*What to work on*
Copy exactly the lines of the data below that run from the line holding "def byNumber (l" through the line holding "def RGath.undecided (g", both ends included.

Collected data entries
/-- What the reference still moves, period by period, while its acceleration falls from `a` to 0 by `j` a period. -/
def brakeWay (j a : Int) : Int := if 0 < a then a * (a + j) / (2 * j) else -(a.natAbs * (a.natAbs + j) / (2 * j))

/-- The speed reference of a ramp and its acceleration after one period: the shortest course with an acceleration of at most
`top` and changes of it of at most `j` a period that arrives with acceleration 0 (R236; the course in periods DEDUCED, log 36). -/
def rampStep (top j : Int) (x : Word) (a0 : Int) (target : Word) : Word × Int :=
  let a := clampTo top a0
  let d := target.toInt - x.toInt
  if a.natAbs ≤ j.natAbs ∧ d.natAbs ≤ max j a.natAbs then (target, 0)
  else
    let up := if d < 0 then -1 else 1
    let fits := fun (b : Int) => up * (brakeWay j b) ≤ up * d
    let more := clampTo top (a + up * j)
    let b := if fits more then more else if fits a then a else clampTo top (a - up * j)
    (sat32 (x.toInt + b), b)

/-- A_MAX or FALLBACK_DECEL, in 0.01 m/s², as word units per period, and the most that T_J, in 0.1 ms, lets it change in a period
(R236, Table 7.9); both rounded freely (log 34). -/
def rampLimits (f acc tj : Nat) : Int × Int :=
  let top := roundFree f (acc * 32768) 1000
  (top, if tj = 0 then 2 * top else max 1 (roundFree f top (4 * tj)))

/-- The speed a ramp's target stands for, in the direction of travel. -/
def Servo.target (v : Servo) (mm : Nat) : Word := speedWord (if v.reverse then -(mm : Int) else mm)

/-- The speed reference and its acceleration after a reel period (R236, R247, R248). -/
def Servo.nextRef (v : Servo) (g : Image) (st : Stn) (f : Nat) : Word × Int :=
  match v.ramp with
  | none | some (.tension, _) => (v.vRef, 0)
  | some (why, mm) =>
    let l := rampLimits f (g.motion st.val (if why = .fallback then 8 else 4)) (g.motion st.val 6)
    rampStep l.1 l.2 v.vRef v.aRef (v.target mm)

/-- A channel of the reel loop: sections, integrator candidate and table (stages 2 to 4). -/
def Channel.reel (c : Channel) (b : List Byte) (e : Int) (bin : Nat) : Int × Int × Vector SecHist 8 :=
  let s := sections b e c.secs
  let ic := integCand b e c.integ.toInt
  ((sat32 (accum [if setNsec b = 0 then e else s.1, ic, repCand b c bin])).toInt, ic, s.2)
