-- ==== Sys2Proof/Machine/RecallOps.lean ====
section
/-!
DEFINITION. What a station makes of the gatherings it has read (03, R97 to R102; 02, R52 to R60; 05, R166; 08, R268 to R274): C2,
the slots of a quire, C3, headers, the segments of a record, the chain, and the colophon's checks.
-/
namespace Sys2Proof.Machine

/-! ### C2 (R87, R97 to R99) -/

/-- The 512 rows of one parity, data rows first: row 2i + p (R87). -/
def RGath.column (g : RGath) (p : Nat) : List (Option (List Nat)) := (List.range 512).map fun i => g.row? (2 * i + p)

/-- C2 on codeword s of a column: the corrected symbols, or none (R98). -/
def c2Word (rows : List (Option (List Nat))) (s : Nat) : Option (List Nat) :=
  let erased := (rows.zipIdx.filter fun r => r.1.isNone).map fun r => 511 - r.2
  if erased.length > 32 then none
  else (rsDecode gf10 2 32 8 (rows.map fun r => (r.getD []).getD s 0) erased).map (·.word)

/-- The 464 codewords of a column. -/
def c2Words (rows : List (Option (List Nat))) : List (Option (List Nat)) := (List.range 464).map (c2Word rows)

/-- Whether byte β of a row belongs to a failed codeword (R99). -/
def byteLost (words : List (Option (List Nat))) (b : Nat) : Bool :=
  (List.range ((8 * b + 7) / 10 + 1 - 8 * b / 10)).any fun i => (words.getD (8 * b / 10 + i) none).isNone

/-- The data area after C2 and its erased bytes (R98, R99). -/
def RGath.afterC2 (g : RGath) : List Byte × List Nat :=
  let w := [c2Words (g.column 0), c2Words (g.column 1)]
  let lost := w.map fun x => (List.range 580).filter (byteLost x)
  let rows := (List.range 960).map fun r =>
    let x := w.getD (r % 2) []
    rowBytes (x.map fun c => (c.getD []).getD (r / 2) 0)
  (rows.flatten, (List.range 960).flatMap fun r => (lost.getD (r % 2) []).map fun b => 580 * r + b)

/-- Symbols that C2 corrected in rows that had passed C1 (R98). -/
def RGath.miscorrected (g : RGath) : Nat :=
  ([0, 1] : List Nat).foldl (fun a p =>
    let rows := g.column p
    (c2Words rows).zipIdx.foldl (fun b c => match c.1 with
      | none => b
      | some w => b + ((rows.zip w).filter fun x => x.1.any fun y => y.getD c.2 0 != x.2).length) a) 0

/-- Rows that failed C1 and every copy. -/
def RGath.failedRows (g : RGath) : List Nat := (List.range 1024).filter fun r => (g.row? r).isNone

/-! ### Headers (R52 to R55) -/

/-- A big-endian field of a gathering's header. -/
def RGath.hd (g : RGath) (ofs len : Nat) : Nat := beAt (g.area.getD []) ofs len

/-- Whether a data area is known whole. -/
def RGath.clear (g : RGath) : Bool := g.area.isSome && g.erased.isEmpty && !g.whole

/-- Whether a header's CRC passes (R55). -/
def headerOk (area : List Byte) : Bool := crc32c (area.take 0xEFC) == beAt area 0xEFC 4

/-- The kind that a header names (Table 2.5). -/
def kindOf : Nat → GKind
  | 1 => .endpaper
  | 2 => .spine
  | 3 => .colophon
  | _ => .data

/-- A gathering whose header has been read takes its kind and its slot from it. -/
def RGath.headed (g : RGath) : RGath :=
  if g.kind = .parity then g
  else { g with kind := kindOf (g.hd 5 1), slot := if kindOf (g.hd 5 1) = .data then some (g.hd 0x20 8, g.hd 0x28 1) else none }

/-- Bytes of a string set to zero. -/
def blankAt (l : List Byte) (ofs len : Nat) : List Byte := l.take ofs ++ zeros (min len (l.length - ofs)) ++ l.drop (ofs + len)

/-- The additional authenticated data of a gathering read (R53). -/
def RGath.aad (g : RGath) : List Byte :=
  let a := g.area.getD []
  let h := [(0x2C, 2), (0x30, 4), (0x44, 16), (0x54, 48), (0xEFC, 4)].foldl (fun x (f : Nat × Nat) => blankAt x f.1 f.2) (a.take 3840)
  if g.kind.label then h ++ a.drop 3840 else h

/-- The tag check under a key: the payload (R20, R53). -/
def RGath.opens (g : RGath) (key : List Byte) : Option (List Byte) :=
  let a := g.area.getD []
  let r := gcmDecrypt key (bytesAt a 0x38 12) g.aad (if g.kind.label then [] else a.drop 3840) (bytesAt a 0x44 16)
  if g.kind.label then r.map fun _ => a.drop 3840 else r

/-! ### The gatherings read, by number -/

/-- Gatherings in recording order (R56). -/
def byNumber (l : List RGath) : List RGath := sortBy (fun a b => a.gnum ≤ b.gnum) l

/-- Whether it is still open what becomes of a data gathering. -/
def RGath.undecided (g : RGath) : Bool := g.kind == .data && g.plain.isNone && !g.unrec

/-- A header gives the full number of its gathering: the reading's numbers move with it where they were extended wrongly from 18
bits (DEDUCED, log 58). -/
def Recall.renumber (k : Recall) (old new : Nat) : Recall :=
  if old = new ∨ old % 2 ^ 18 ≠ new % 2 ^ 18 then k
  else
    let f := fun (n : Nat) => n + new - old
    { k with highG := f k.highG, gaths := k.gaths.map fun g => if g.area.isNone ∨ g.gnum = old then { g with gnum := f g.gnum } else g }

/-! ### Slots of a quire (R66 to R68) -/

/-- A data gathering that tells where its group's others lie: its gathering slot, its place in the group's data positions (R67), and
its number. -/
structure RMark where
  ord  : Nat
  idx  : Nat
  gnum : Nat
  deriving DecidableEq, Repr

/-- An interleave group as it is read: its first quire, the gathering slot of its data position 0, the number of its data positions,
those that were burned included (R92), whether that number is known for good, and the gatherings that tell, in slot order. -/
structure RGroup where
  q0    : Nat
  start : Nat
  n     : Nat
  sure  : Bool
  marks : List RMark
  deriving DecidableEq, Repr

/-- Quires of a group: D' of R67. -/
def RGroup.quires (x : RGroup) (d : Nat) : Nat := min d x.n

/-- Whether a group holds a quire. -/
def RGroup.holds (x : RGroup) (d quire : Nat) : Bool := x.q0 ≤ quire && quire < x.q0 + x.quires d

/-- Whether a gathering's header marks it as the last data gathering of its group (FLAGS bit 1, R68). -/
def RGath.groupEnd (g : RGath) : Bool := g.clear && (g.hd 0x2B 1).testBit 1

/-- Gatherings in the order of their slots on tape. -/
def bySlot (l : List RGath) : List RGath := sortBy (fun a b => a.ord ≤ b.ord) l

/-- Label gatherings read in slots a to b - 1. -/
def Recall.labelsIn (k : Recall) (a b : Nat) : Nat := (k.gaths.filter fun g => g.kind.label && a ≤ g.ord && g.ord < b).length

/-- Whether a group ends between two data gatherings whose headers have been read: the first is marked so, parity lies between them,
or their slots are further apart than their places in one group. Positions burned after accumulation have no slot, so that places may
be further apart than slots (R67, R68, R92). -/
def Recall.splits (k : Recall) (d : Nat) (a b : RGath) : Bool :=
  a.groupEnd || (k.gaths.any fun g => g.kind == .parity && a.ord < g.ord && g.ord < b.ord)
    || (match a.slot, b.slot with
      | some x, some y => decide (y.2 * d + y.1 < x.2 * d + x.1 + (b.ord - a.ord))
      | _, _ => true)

*Result*
def byNumber (l : List RGath) : List RGath := sortBy (fun a b => a.gnum ≤ b.gnum) l

/-- Whether it is still open what becomes of a data gathering. -/
def RGath.undecided (g : RGath) : Bool := g.kind == .data && g.plain.isNone && !g.unrec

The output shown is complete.